Ranges are constructed from reported point estimates; non-zero spreads are conservative analyst-error bands rather than reported confidence intervals.
[CM010, CM011, CM015, CM016, CM017]2.3 Buyers, users, payers, and adoption path
Four buyer cohorts pay for or use Decart's stack today. (a) Game studios and engine teams, where BCG estimates roughly 50% of studios already use AI of some kind and notes that around 20% of new Steam titles disclosed AI use by mid-2025; budget owners are CTOs and head-of-content, with adoption triggered when generative tools demonstrably shorten content cycles for AAA titles whose budgets can reach $300 million per game. (b) UGC platforms and creators, where the $1.5 billion creator-payout pool attracts diffusion- and world-model vendors as picks-and-shovels suppliers; the payer is the platform (Roblox, Fortnite, Minecraft) and the user is the creator. (c) Generative-AI infrastructure customers, where cloud providers (Amazon/AWS is a named Decart strategic customer) license DOS to optimize their own model serving across NVIDIA, TPU, and Trainium silicon; the payer is the cloud platform, the user is its enterprise tenant, and the adoption trigger is GPU/Trainium efficiency. (d) Physical-AI and AV simulation buyers (Toyota Ventures and the Nintendo family appear on Decart's cap table as adjacent signals), where Oasis 3 Preview is positioned against in-house simulators at Waymo, Tesla, Wayve, and NVIDIA's DRIVE Sim; budget owner is the autonomy program head, and adoption is gated by physics fidelity and safety-case acceptability.
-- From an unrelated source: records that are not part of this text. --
/-- Every operation but a lone stage, which reads FRAME in any state, treats both blocks alike. -/
theorem State.LooksLike.follows_exec {s s' : State} (h : s.LooksLike s') {i : Instr}
    (hi : i.format = .host ∨ i.format = .xport ∨ i.format = .reset ∨ i.format = .step) :
    Follows (exec i s) (exec i s') := by
  cases i
  case nop => exact follows_next h
  case start nf =>
    by_cases hst : s.st = .idle ∨ s.st = .done
    · exact follows_start hst (h.st ▸ hst) h.inputs
    · exact follows_ite (by rw [h.st]) (fun hc => absurd hc hst) (fun _ => follows_next h)
  case rdstat => exact follows_next (h.emit _ _)
  case rdfld k => exact follows_next (h.emit _ _)
  case deliver d => exact h.follows_deliver d
  case huntEnd | idEnd =>
    exact follows_ite (by rw [h.st, h.ptr, h.buflen]) (fun _ => follows_next (h.raise _))
      (fun _ => follows_fault)
  case huntId =>
    refine h.follows_byteStep .hunt fun b => ?_
    exact follows_ite Iff.rfl (fun _ => follows_next (h.advance.enter (.inr (.inl rfl))))
      (fun _ => follows_fault)
  case huntSkip =>
    refine h.follows_byteStep .hunt fun b => ?_
    exact follows_ite Iff.rfl (fun _ => follows_fault) (fun _ => follows_next h.advance)
  case idMatch =>
    refine h.follows_byteStep .ident fun b => ?_
    exact follows_ite Iff.rfl (fun _ => follows_next h.matchFound) (fun _ => follows_fault)
  case idAgain =>
    refine h.follows_byteStep .ident fun b => ?_
    exact follows_ite Iff.rfl (fun _ => follows_next h.advance) (fun _ => follows_fault)
  case idMiss =>
    refine h.follows_byteStep .ident fun b => ?_
    exact follows_ite Iff.rfl (fun _ => follows_fault)
      (fun _ => follows_next (h.advance.enter (.inl rfl)))
  case captLenlo => exact h.follows_capture (by simp [IsCapture])
  case captLenhi => exact h.follows_capture (by simp [IsCapture])
  case captBody => exact h.follows_capture (by simp [IsCapture])
  case captCklo => exact h.follows_capture (by simp [IsCapture])
  case captCkhi => exact h.follows_capture (by simp [IsCapture])
  case check => exact h.follows_check
  case decode => exact h.follows_decode
  case reset => exact h.follows_reset
  all_goals simp [Instr.format] at hi

/-! ### Runs -/

/-- The next step of the one block is the next step of the other. -/
theorem State.LooksLike.follows_step {s s' : State} (h : s.LooksLike s')
    (hports : ∀ x ∈ s.inputs, x.fromPort = true) : Follows (step s) (step s') := by
  rw [step, step, h.fetch]
  cases hf : s.fetch with
  | waiting => exact follows_next h.consume
  | fault f => exact follows_fault
  | signal sig =>
    simp only [runFetched]
    cases hdec : decode sig with
    | error e => exact follows_refused
    | ok i => exact h.consume.follows_exec (decode_of_ports hports hf hdec)

/-- No operation takes or adds an input. -/
theorem Transition.inputs {i : Instr} {s t : State} (h : Transition s i t) :
    t.inputs = s.inputs := by
  cases h with
  | matched => exact matchFound_inputs s
  | _ => rfl

/-- A step takes the oldest input and no other. -/
theorem step_inputs {s t : State} (h : step s = .next t) : t.inputs = s.inputs.tail := by
  rcases step_next h with ⟨_, rfl⟩ | ⟨_, i, _, _, hexec⟩
  · rfl
  · exact (transition_of_exec hexec).inputs

/-- A run of `k + 1` steps of a machine goes on through a first one. -/
theorem run_succ_next {M : Host.Core} {k : Nat} {s t : M.State} :
    M.run (k + 1) s = .next t ↔ ∃ u, M.step s = .next u ∧ M.run k u = .next t := by
  rw [Host.Core.run]
  cases M.step s <;> simp

/-- As long as the one block runs, so does the other, and they keep looking alike. -/
theorem State.LooksLike.run {k : Nat} {s s' t : State} (h : s.LooksLike s')
    (hports : ∀ x ∈ s.inputs, x.fromPort = true)
    (hrun : Host.Core.run Sys2Proof.core k s = .next t) :
    ∃ t', Host.Core.run Sys2Proof.core k s' = .next t' ∧ t.LooksLike t' := by
  induction k generalizing s s' with
  | zero =>
    cases hrun
    exact ⟨s', rfl, h⟩
  | succ k ih =>
    obtain ⟨u, hstep, hrest⟩ := (run_succ_next (M := Sys2Proof.core)).mp hrun
    obtain ⟨u', hstep', hu⟩ := h.follows_step hports u hstep
    have hports' : ∀ x ∈ u.inputs, x.fromPort = true := fun x hx =>
      hports x (List.mem_of_mem_tail (step_inputs hstep ▸ hx))
    obtain ⟨t', hrest', ht⟩ := ih hu hports' hrest
    exact ⟨t', (run_succ_next (M := Sys2Proof.core)).mpr ⟨u', hstep', hrest'⟩, ht⟩

/-- A pending START is what the next step runs. -/
theorem step_start {s : State} {nf : BitVec 8} {rest : List Input}
    (h : s.inputs = .command (commandWord 0b01#2 0#6 nf) :: rest) :
    step s = exec (.start nf) s.consume := by
  have hfetch : s.fetch = .signal (.command (commandWord 0b01#2 0#6 nf)) := by
    rw [State.fetch, h]
  rw [step, hfetch]
  simp [runFetched, decode, decodeCommand]

/-- Settles O57: the START leaves two blocks that look alike, and no later step tells them apart. -/
theorem cyclesDoNotDependOnThePast : Obligations.CyclesDoNotDependOnThePast := by
  intro s s' nf rest hst hst' hinputs hsame hports k t hrun
  obtain ⟨u, hstep, hrest⟩ := (run_succ_next (M := Sys2Proof.core)).mp hrun
  have hstarted : Follows (step s) (step s') := by
    rw [step_start hinputs, step_start (hsame.trans hinputs)]
    exact follows_start hst hst' (congrArg List.tail hsame)
  obtain ⟨u', hstep', hu⟩ := hstarted u hstep
  have hleft : u.inputs = rest := by rw [step_inputs hstep, hinputs, List.tail_cons]
  obtain ⟨t', hrest', ht⟩ := hu.run (hleft ▸ hports) hrest
  exact ⟨t', (run_succ_next (M := Sys2Proof.core)).mpr ⟨u', hstep', hrest'⟩,
    ht.st, ht.status, ht.ens⟩

end Sys2Proof.Machine
end

section
/-! PROOF. The command words of the caller host and the field selectors (`30_encoding.md` rules R83,
R88): what the decoder reads in them, and that it reads back what the encoder writes. -/

namespace Sys2Proof.Machine

/-! ### Command words -/

theorem decode_command_nop (k : BitVec 6) (a : BitVec 8) :
    decode (.command (commandWord 0b00#2 k a)) = .ok .nop := by
  simp [decode, decodeCommand]

theorem decode_command_start (k : BitVec 6) (a : BitVec 8) :
    decode (.command (commandWord 0b01#2 k a)) = .ok (.start a) := by
  simp [decode, decodeCommand]

theorem decode_command_rdstat (k : BitVec 6) (a : BitVec 8) :
    decode (.command (commandWord 0b10#2 k a)) = .ok .rdstat := by
  simp [decode, decodeCommand]

theorem decode_command_rdfld (k : BitVec 6) (a : BitVec 8) :
    decode (.command (commandWord 0b11#2 k a)) = .ok (.rdfld k) := by
  simp [decode, decodeCommand]

/-- The three bit fields of R83 are the whole word. -/
theorem commandWord_bits (w : BitVec 16) :
    commandWord (cmdBits w) (fselBits w) (argBits w) = w := by
  apply BitVec.eq_of_toNat_eq
  have hw := w.isLt
  simp only [toNat_commandWord, cmdBits, fselBits, argBits, BitVec.extractLsb'_toNat,
    Nat.shiftRight_eq_div_pow]
  omega

/-- Settles O5: CMD alone selects the operation, and the three fields make up every word. -/
theorem everyCommandWordDecodes : Obligations.EveryCommandWordDecodes :=
  ⟨fun k a => ⟨decode_command_nop k a, decode_command_start k a, decode_command_rdstat k a,
      decode_command_rdfld k a⟩,
    fun w => ⟨cmdBits w, fselBits w, argBits w, (commandWord_bits w).symm⟩⟩

/-! ### Field selectors -/

/-- The number k of a field: its place in the table (R88). -/
def fieldNumber (f : Field) : BitVec 6 := BitVec.ofNat 6 (allFields.idxOf f)

theorem toNat_fieldNumber (f : Field) : (fieldNumber f).toNat = allFields.idxOf f := by
  have hlt : allFields.idxOf f < 41 := List.idxOf_lt_length_of_mem (mem_allFields f)
  exact Nat.mod_eq_of_lt (by omega)

/-- A field's number selects that field. -/
theorem fieldOfSelector_fieldNumber (f : Field) : fieldOfSelector (fieldNumber f) = some f := by
  rw [fieldOfSelector_eq, toNat_fieldNumber]
  exact List.getElem?_idxOf (mem_allFields f)

/-- The selectors from 41 on select nothing. -/
theorem fieldOfSelector_of_reserved {k : BitVec 6} (h : 41 ≤ k.toNat) :
    fieldOfSelector k = none := by
  rw [fieldOfSelector_eq]
  exact List.getElem?_eq_none h

theorem decode_stage_of_field {k : BitVec 6} {f : Field} (h : fieldOfSelector k = some f) :
    decode (.stage k) = .ok (stageOf f) := by
  simp only [decode, h]

theorem decode_stage_of_reserved {k : BitVec 6} (h : fieldOfSelector k = none) :
    decode (.stage k) = .error (.reservedSelector k) := by
  simp only [decode, h]

/-- The encoder writes the number of the stage's field. -/
theorem encode_stageOf (f : Field) : encode (stageOf f) = .stage (fieldNumber f) := by
  cases f <;> rfl

/-- Settles O6: a stage is read back through the number of its field, a command word through its bit
fields, an operation on a byte sequence because the sequence fits; the rest is one signal each. -/
theorem decodeOfEncodeIsTheInstruction : Obligations.DecodeOfEncodeIsTheInstruction := by
  intro i hwf
  by_cases hfx : i.format = .fx
  · obtain ⟨f, rfl⟩ := eq_stageOf_of_format hfx
    rw [encode_stageOf]
    exact decode_stage_of_field (fieldOfSelector_fieldNumber f)
  cases i
  case nop => exact decode_command_nop _ _
  case start nf => exact decode_command_start _ nf
  case rdstat => exact decode_command_rdstat _ _
  case rdfld k => exact decode_command_rdfld k _
  case deliver | sync | validate | decodefn | acquire => exact if_pos hwf
  case huntEnd | huntId | huntSkip | idEnd | idMatch | idAgain | idMiss => rfl
  case captLenlo | captLenhi | captBody | captCklo | captCkhi | check | decode => rfl
  case pd5 | reset => rfl
  all_goals exact absurd rfl hfx

/-- Settles O7: the words are concrete, so the decoder is evaluated on each. -/
theorem specWordsDecode : Obligations.SpecWordsDecode := by
  unfold Obligations.SpecWordsDecode
  decide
Across all four cohorts, the published self-serve adoption path is Decart's API at platform.decart.ai - a $0.02-per-second realtime price tier plus cent-level image-edit calls - layered with enterprise contracts on top. The 100,000-developer community Decart reported to TechCrunch in June 2026 is the early funnel for paid usage.[CM021, CM022, CM023, CM024, CM025, CM026]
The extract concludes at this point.